**Assignment:**
Give again, word for word, every line below from the one that has "effect stops a" through the one that has "lane: the registers", both included, and no others.

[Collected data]
= = = = = = =

-- ==== Sys2Proof/Safety.lean ====
section
/-! DEFINITION. What a safe run is, in the terms that claims use: when a word issues without a check that stops it, what a
word's registers, flags and predicates become, and what it leaves alone. -/

namespace Sys2Proof.Machine

open Sys2Proof

/-- The step answers a next state. -/
def Runs (s : State) : Prop := ∃ t, step s = .next t

/-- Word i stands at issue in s, some lane executes it, and no check of 03 R84 that comes before the entry's own effect stops a
lane: the registers are allocated (01 R14), the mode allows it (01 R23, 11 R274), no handler or transaction forbids it (11 R258, R263, R273),
and no lane reads a poisoned register line (12 R291). -/
structure Issues (i : Instr) (s : State) : Prop where
  place : s.cur.sp < s.spindles.length
  lanes : (s.spindle s.cur.sp).lanes.length = 32
  runs : s.execLanes (pfx i) ≠ 0#32
  eligible : ∀ l < 32, s.cur.lanes.getLsbD l = true → (s.lane s.cur.sp l).st = .eligible
  wellFormed : wf i = true
  registers : overVcount i (s.spindle s.cur.sp).vcount = false
  mode : needsPriv i = true → ∀ l < 32, (s.execLanes (pfx i)).getLsbD l = true → (s.lane s.cur.sp l).priv = true
  handler : handlerForbidden i = true → (s.spindle s.cur.sp).inHandler = false
  transaction : txForbidden i = true → ∀ l < 32, (s.execLanes (pfx i)).getLsbD l = true → (s.lane s.cur.sp l).tx = false
  values : ∀ l < 32, (s.execLanes (pfx i)).getLsbD l = true → laneValueBad i (s.spindle s.cur.sp) l = false
  clean : poisonedLanes (s.spindle s.cur.sp) i (s.execLanes (pfx i)) = 0#32

/-- Word i stands at issue in s with lanes that execute it, and its registers, mode and context allow it; what its lanes hold may not (03 R84 orders 1 to 5). -/
structure Stands (i : Instr) (s : State) : Prop where
  place : s.cur.sp < s.spindles.length
  lanes : (s.spindle s.cur.sp).lanes.length = 32
  runs : s.execLanes (pfx i) ≠ 0#32
  eligible : ∀ l < 32, s.cur.lanes.getLsbD l = true → (s.lane s.cur.sp l).st = .eligible
  wellFormed : wf i = true
  registers : overVcount i (s.spindle s.cur.sp).vcount = false
  mode : needsPriv i = true → ∀ l < 32, (s.execLanes (pfx i)).getLsbD l = true → (s.lane s.cur.sp l).priv = true
  handler : handlerForbidden i = true → (s.spindle s.cur.sp).inHandler = false

/-- The lanes that execute word i in s. -/
def State.executing (s : State) (i : Instr) : LaneMask := s.execLanes (pfx i)

/-- What an instruction makes of the registers of its spindle: the words that each v register of an executing lane takes, the
predicate bits, the s registers, and what becomes of an executing lane that has moved on to the next word. `none` is 'as before'. -/
structure Result where
  v : Nat → Nat → Option Word := fun _ _ => none
  s : Nat → Option Word := fun _ => none
  p : Nat → Nat → Option Bool := fun _ _ => none
  lane : Nat → Lane → Lane := fun _ y => y

/-- Register d takes x; a d register takes its halves, lower first (01 R14). -/
def to32 (d : Reg) (x : Word) (r : Nat) : Option Word := if r = d.toNat then some x else none
def to64 (d : Reg) (x : DWord) (r : Nat) : Option Word :=
  if r = d.toNat then some (x.extractLsb' 0 32) else if r = d.toNat + 1 then some (x.extractLsb' 32 32) else none
/-- A v register, or a d register under `.64`. -/
def toVD (w64 : Bool) (d : Reg) (x : DWord) (r : Nat) : Option Word := if w64 then to64 d x r else to32 d (x.setWidth 32) r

= = = = = = =

**Solution below:**
/-- Word i stands at issue in s, some lane executes it, and no check of 03 R84 that comes before the entry's own effect stops a
lane: the registers are allocated (01 R14), the mode allows it (01 R23, 11 R274), no handler or transaction forbids it (11 R258, R263, R273),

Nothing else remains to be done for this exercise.